In [16]:
# import libraries here; add more as necessary
import numpy as np
import pandas as pd
from collections import Counter
from operator import itemgetter
import time
from matplotlib_venn import venn2
import matplotlib.pyplot as plt
import seaborn as sns
from sklearn.impute import SimpleImputer
from sklearn.preprocessing import StandardScaler
from sklearn.decomposition import PCA
from sklearn.cluster import KMeans
from sklearn.model_selection import GridSearchCV
from sklearn.linear_model import LogisticRegression
from sklearn.ensemble import RandomForestClassifier
from sklearn.ensemble import AdaBoostClassifier
from sklearn.ensemble import GradientBoostingClassifier
from sklearn.ensemble import BaggingClassifier
from sklearn.pipeline import Pipeline

# magic word for producing visualizations in notebook
%matplotlib inline

### Load Data
Since the dataset is more than 1GB, I've used `c` engine instead of `python` to load data faster. In addition, there are mixed data in column 18 & 19; more specifically some `NaN` values are represented by `X` & `XX`. These values are set as `na_values`.

In [17]:
# Load data
def load_data(azdias_filepath, customers_filepath, attributes_filepath, attributes_desc_filepath):
    """
    Method for loading dataset from CSV & Excel
    
    Args:
        azdias_filepath (str): Azdias filepath (Udacity_AZDIAS_052018)
        customers_filepath (str): Customers filepath (Udacity_CUSTOMERS_052018)
        attributes_filepath (str): Attributes filepath (DIAS Attributes - Values 2017.xlsx)
        attributes_desc_filepath (str): Attributes description (DIAS Information Levels - Attributes 2017.xlsx)
        
    Output:
        azdias: Pandas Dataframe
        customers: Pandas Dataframe
        attributes: Pandas Dataframe
        attributes_desc: Pandas Dataframe
    """
    
    # Load "azdias" dataset
    azdias = pd.read_csv(azdias_filepath, na_values=["X", "XX"], engine="c")
    
    # Load "customers" dataset
    customers = pd.read_csv(customers_filepath, na_values=["X", "XX"], engine="c")
    
    # Load "attributes" dataset
    attributes = pd.read_excel(attributes_filepath, header=1).loc[:, ["Attribute", "Value", "Meaning"]].fillna(method='ffill')
    
    # Load "attributes_desc"
    attributes_desc = pd.read_excel(attributes_desc_filepath, header=1).loc[:, ["Information level", "Attribute", "Description",
                                                                                "Additional notes"]].fillna(method='ffill')
    
    return azdias, customers, attributes, attributes_desc

In [18]:
%%time
azdias_filepath = "Udacity_AZDIAS_052018.csv"
customers_filepath = "Udacity_CUSTOMERS_052018.csv"
attributes_filepath = "DIAS Attributes - Values 2017.xlsx"
attributes_desc_filepath = "DIAS Information Levels - Attributes 2017.xlsx"

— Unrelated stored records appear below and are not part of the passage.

-- ==== Sys2Proof/Machine/Float.lean ====
section
/-! DEFINITION. Number formats and their arithmetic (06 R124 to R139): exact values, one rounding, special values. An exact
value is a sign, a whole number and a power of two; quotients, roots and transcendental functions are given as a truncated
value with one more bit below it that says whether something was cut off, which rounds alike. -/

namespace Sys2Proof.Machine

/-- A floating-point format (R125). -/
structure FFmt where
  /-- bits of the format -/
  width : Nat
  /-- bits of the exponent field -/
  ew : Nat
  /-- bits of the mantissa field -/
  mw : Nat
  /-- bias -/
  bias : Nat
  /-- it has infinities, and its NaNs have exponent all ones -/
  inf : Bool
  /-- canonical NaN; 0 where the format has none -/
  nan : Nat
  /-- largest positive finite value -/
  maxfin : Nat
  deriving DecidableEq, Repr

/-- F32 (R125). -/
def fmtF32 : FFmt := ⟨32, 8, 23, 127, true, 0x7FC00000, 0x7F7FFFFF⟩
/-- BF16 (R125). -/
def fmtBF16 : FFmt := ⟨16, 8, 7, 127, true, 0x7FC0, 0x7F7F⟩
/-- F16 (R125). -/
def fmtF16 : FFmt := ⟨16, 5, 10, 15, true, 0x7E00, 0x7BFF⟩
/-- E5M2 (R125). -/
def fmtE5M2 : FFmt := ⟨8, 5, 2, 15, true, 0x7E, 0x7B⟩
/-- E4M3 (R125): NaN only, no infinity. -/
def fmtE4M3 : FFmt := ⟨8, 4, 3, 7, false, 0x7F, 0x7E⟩
/-- E2M1 (R125, R126): neither. -/
def fmtE2M1 : FFmt := ⟨4, 2, 1, 1, false, 0, 0x7⟩

/-- A decoded value: NaN, an infinity, or (−1)^neg × m × 2^e. -/
inductive FVal where
  /-- NaN -/
  | nan
  /-- an infinity -/
  | inf (neg : Bool)
  /-- a finite value -/
  | fin (neg : Bool) (m : Nat) (e : Int)
  deriving DecidableEq, Repr

/-- Decode (R125, R126, R141). The E2M1 escape decodes as +0 (R250). -/
def fdecode (f : FFmt) (b0 : Nat) : FVal :=
  let b := b0 % 2 ^ f.width
  let neg := bit b (f.width - 1)
  let e := bits b (f.width - 2) f.mw
  let m := b % 2 ^ f.mw
  if f.inf && e == 2 ^ f.ew - 1 then (if m == 0 then .inf neg else .nan)
  else if !f.inf && f.nan ≠ 0 && b % 2 ^ (f.width - 1) == f.nan then .nan
  else if f.width == 4 && b == 8 then .fin false 0 0
  else if e == 0 then .fin neg m (1 - (f.bias : Int) - f.mw)
  else .fin neg (m + 2 ^ f.mw) ((e : Int) - f.bias - f.mw)

/-- Rounding modes (R132). -/
inductive RMode where
  /-- `.rn` -/
  | rn
  /-- `.rz` -/
  | rz
  /-- `.ru` -/
  | ru
  /-- `.rd` -/
  | rd
  /-- `.rs` with its word -/
  | rs (w : Word)
  deriving DecidableEq, Repr

/-- Whether a magnitude cut at `sh` bits, with `rem` below the cut, is rounded up (R132, R134). -/
def roundUp (rm : RMode) (neg odd : Bool) (rem sh : Nat) : Bool :=
  match rm with
  | .rn => 2 ^ sh < 2 * rem || (2 * rem == 2 ^ sh && odd)
  | .rz => false
  | .ru => rem ≠ 0 && !neg
  | .rd => rem ≠ 0 && neg
  | .rs w => w.toNat * 2 ^ sh < rem * 2 ^ 32

/-- Number of binary digits. -/
def bitLen (m : Nat) : Nat := if m = 0 then 0 else Nat.log2 m + 1

/-- What an overflow gives (R133, R134). -/
def foverflow (f : FFmt) (neg : Bool) (rm : RMode) (sat : Bool) : Nat × Flags :=
  let sgn := if neg then 2 ^ (f.width - 1) else 0
  if sat || f.width == 4 then (sgn + f.maxfin, flagSAT ||| flagNX)
  else if !f.inf then (f.nan, flagOF ||| flagNX)
  else
    let toInf := match rm with
      | .rn => true
      | .rs _ => true
      | .ru => !neg
      | .rd => neg
      | .rz => false
    (sgn + (if toInf then (2 ^ f.ew - 1) * 2 ^ f.mw else f.maxfin), flagOF ||| flagNX)

/-- The bit pattern of a finite magnitude n × 2^q on the format's grid. -/
def fpack (f : FFmt) (neg : Bool) (n : Nat) (q : Int) : Nat :=
  let sgn := if neg then 2 ^ (f.width - 1) else 0
  if n < 2 ^ f.mw then (if f.width == 4 && n == 0 then 0 else sgn + n)
  else sgn + (q + f.mw + f.bias).toNat * 2 ^ f.mw + (n - 2 ^ f.mw)
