/-- A precise fault found after its issue, whose record waits until all lanes of the issue are known (R367). -/
structure LateTrap where
  /-- core -/
  core : Nat
  /-- flock -/
  flock : Nat
  /-- job -/
  job : Nat
  /-- 1 + core cycle of the issue; 0 for a fence -/
  at_ : Nat
  /-- address of the word -/
  pc : VAddr
  /-- thread, lane, slot, and CLASS, CODE, AUX and ADDR of its failure -/
  fails : List (Nat × Nat × Nat × List Nat)
  deriving DecidableEq, Repr

/-! ## Engines -/

/-- An accepted copy (R288 to R291). -/
structure CopyOp where
  /-- number -/
  id : Nat
  /-- core -/
  core : Nat
  /-- issuing thread -/
  uid : Nat
  /-- job -/
  job : Nat
  /-- address of the word, for the fault record -/
  pc : VAddr
  /-- `copyx` -/
  expand : Bool
  /-- local-store address of the request -/
  req : Nat
  /-- SADDR, DADDR -/
  saddr : Nat
  /-- DADDR -/
  daddr : Nat
  /-- source in local store -/
  sls : Bool
  /-- destination in local store -/
  dls : Bool
  /-- SSTRIDE -/
  sstride : Nat
  /-- DSTRIDE -/
  dstride : Nat
  /-- ROWLEN -/
  rowlen : Nat
  /-- ESZ -/
  esz : Nat
  /-- L -/
  len : Nat
  /-- completion counter -/
  handle : DWord
  /-- rows whose bytes have set out (R289) -/
  done : List Nat
  /-- sources and destinations of those rows, as places and numbers of bytes -/
  src : List (Nat × Nat)
  /-- destinations -/
  dst : List (Nat × Nat)
  /-- bytes for local store that have not landed there: key and value -/
  pend : List (Nat × Byte)
  /-- the read or write at which it stopped: address and code (R389) -/
  stop : Option (Nat × Nat)
  deriving DecidableEq, Repr

/-- An accepted `mma` (R300, R301). -/
structure MmaOp where
  /-- number; also the number of its result -/
  id : Nat
  /-- core -/
  core : Nat
  /-- flock -/
  flock : Nat
  /-- tile -/
  tile : Nat
  /-- FMT -/
  fmt : Nat
  /-- active lanes with thread and A row address -/
  rows : List (Nat × Nat × Nat)
  /-- descriptor: BADDR, LDB -/
  baddr : Nat
  /-- LDB -/
  ldb : Nat
  /-- ASOFF -/
  asoff : Int
  /-- ASIDE -/
  aside : Int
  /-- BSOFF -/
  bsoff : Int
  /-- BSIDE -/
  bside : Int
  /-- job -/
  job : Nat
  /-- address of the word -/
  pc : VAddr
  deriving DecidableEq, Repr

/-- A chunk addition of `mst.ctr` that waits for its rows (R303). -/
structure ChunkAdd where
  /-- number -/
  id : Nat
  /-- issuing die -/
  core : Nat
  /-- threads whose rows and earlier writes it releases, with the number before which they count -/
  uids : List Nat
  /-- chunk handle -/
  handle : DWord
  /-- job -/
  job : Nat
  /-- address of the word -/
  pc : VAddr
  /-- 1 + core cycle of the issue -/
  at_ : Nat
  deriving DecidableEq, Repr

/-- A traversal stack entry (R146, R153). -/
structure StackEnt where
  /-- address -/
  addr : Nat
  /-- INST flag -/
  inst : Bool
  /-- TNEAR, F32 -/
  tnear : Word
  /-- KIND -/
  kind : Nat
  /-- COUNT -/
  count : Nat
  deriving DecidableEq, Repr

/-- The best hit so far (R146, R153). -/
structure Hit where
  /-- t, F32 -/
  t : Word
  /-- u -/
  u : Word
  /-- v -/
  v : Word
  /-- PRIM -/
  prim : Word
  /-- INST -/
  inst : Word
  /-- 0 triangle, 1 curve, 2 patch -/
  kind : Nat
  /-- FRONT -/
  front : Bool
  /-- leaf -/
  leaf : Nat
  /-- shard number of its key -/
  shard : Nat
  deriving DecidableEq, Repr

/-- A remote crossing (R155). -/
structure Crossing where
  /-- TNEAR -/
  tnear : Word
  /-- SHARD -/
  shard : Nat
  /-- MODULE -/
  module : Nat
  /-- ALT -/
  alt : Nat
  /-- ALTV -/
  altv : Bool
  deriving DecidableEq, Repr

/-- A ray in traversal (R146 to R155). -/
structure RayState where
  /-- world origin, F32 -/
  o : List Word
  /-- world direction -/
  d : List Word
  /-- TMIN -/
  tmin : Word
  /-- TMAX -/
  tmax : Word
  /-- object origin -/
  oo : List Word
  /-- object direction -/
  od : List Word
  /-- the object ray is in use -/
  instOn : Bool
  /-- CURINST -/
  curInst : Word
  /-- best hit -/
  best : Option Hit
  /-- stack, top first -/
  stack : List StackEnt
  /-- crossings held -/
  rem : List Crossing
  /-- REMOVF -/
  remOvf : Bool
  /-- shard number for keys -/
  shard : Nat
  /-- shard map -/
  smap : Nat
  /-- SPILL -/
  spill : Nat
  /-- SPILLCAP -/
  cap : Nat
  /-- SPILLN -/
  spilln : Nat
  /-- traced by a traversal unit, which holds 16 entries (R154) -/
  unit : Bool
  /-- CULLB -/
  cullb : Bool
  /-- ANYHIT -/
  anyhit : Bool
  /-- SKIPM -/
  skipm : Bool
  deriving DecidableEq, Repr

/-- A ray accepted by a traversal unit (R306). -/
structure RayOp where
  /-- number -/
  id : Nat
  /-- core -/
  core : Nat
  /-- issuing thread -/
  uid : Nat
  /-- job -/
  job : Nat
  /-- address of the word -/
  pc : VAddr
  /-- address of the ray block -/
  block : Nat
  /-- the thread's SG.G when it issued -/
  segG : Seg
  /-- completion counter -/
  handle : DWord
  /-- amount -/
  amount : Nat
  /-- the traversal so far, once it has started -/
  st : Option RayState
  /-- its end: RES, and the reason and address of a malformed record; its records are then being written (R155, R409) -/
  fin : Option (Nat × Option (Nat × Nat))
  /-- the bytes of its records have set out -/
  written : Bool
  deriving DecidableEq, Repr

/-- A candidate hit of a masked triangle that waits for its routine's answer (R162). -/
structure Cand where
  /-- number -/
  id : Nat
  /-- pixel x -/
  x : Nat
  /-- pixel y -/
  y : Nat
  /-- sample k -/
  k : Nat
  /-- address of the sample -/
  addr : Nat
  /-- hit it would write -/
  hit : Hit
  /-- the answer: accepted or rejected -/
  answer : Option Bool
  /-- the thread has been spawned -/
  placed : Bool
  deriving DecidableEq, Repr

/-- What a Harrow's walk has yet to do in a tile (R160 to R164). -/
inductive BeamWork where
  /-- visit the node at an address -/
  | node (addr : Nat)
  /-- visit child c of the node whose 128 bytes these are, at an address -/
  | child (bytes : List Byte) (c addr : Nat)
  /-- test entry i of a triangle leaf with n entries -/
  | tri (leaf i n : Nat)
  /-- run the samples from number j on through child c of a node alone -/
  | split (bytes : List Byte) (c addr j : Nat)
  /-- a sample's ray (pixel x, y, sample k) goes on at entry i of a triangle leaf with n entries, or at its stack when i = n -/
  | ray (x y k : Nat) (r : RayState) (inst : Bool) (leaf i n : Nat)
  deriving DecidableEq, Repr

azdias, customers, attributes, attributes_desc = load_data(azdias_filepath, customers_filepath, attributes_filepath,
                                                         attributes_desc_filepath)

Wall time: 45.4 s


### Explore the Datasets

In [19]:
print("General population dataset, azdias shape: ", azdias.shape)
print("Customers dataset, customers shape: ", customers.shape)

General population dataset, azdias shape:  (891221, 366)
Customers dataset, customers shape:  (191652, 369)


In [23]:
lnr_azdias = list(azdias.LNR.unique())
lnr_customers = list(customers.LNR.unique())
common = set(lnr_customers) - set(lnr_azdias)
len(common)

191652

In [5]:
# Create a dataframe that describes the information about each features
def build_feat_info(df):
    """
    Method for finding feature informations
    
    Args:
        df (Pandas Dataframe): Dataframe that needs to be described
        
    Output:
        Pandas Dataframe
    """
    return pd.DataFrame({
        'value_count' : [df[x].count() for x in df.columns],
        'value_distinct' : [df[x].unique().shape[0] for x in df.columns],
        'num_nans': [df[x].isnull().sum() for x in df.columns],
        'percent_nans' : [round(df[x].isnull().sum()/df[x].shape[0], 3) for x in df.columns],
    }, index = df.columns)

In [6]:
%%time
feat_info_azdias = build_feat_info(azdias)
feat_info_azdias.sort_values(by=['percent_nans'], ascending=False)

Wall time: 6.87 s


Unnamed: 0,value_count,value_distinct,num_nans,percent_nans
ALTER_KIND4,1205,13,890016,0.999
ALTER_KIND3,6170,16,885051,0.993
ALTER_KIND2,29499,18,861722,0.967
ALTER_KIND1,81058,18,810163,0.909
EXTSEL992,237068,57,654153,0.734
...,...,...,...,...
D19_VERSAND_ANZ_24,891221,7,0,0.000
D19_VERSAND_DATUM,891221,10,0,0.000
D19_VERSAND_OFFLINE_DATUM,891221,10,0,0.000
D19_VERSAND_ONLINE_DATUM,891221,10,0,0.000


In [7]:
%%time
feat_info_customers = build_feat_info(customers)
feat_info_customers.sort_values(by=['percent_nans'], ascending=False)

Wall time: 1.84 s


Unnamed: 0,value_count,value_distinct,num_nans,percent_nans
ALTER_KIND4,236,11,191416,0.999
ALTER_KIND3,1275,15,190377,0.993
ALTER_KIND2,5100,18,186552,0.973
ALTER_KIND1,11766,18,179886,0.939
KK_KUNDENTYP,79715,7,111937,0.584
...,...,...,...,...
D19_VERSAND_ANZ_24,191652,7,0,0.000
D19_VERSAND_DATUM,191652,10,0,0.000
D19_VERSAND_OFFLINE_DATUM,191652,10,0,0.000
D19_VERSAND_ONLINE_DATUM,191652,10,0,0.000


### Check Features 
#### Create Features List from `attributes` and `attributes_desc`

In [8]:
# Features listed in "attributes" 
features_attributes = sorted(list(set(attributes.Attribute.tolist())))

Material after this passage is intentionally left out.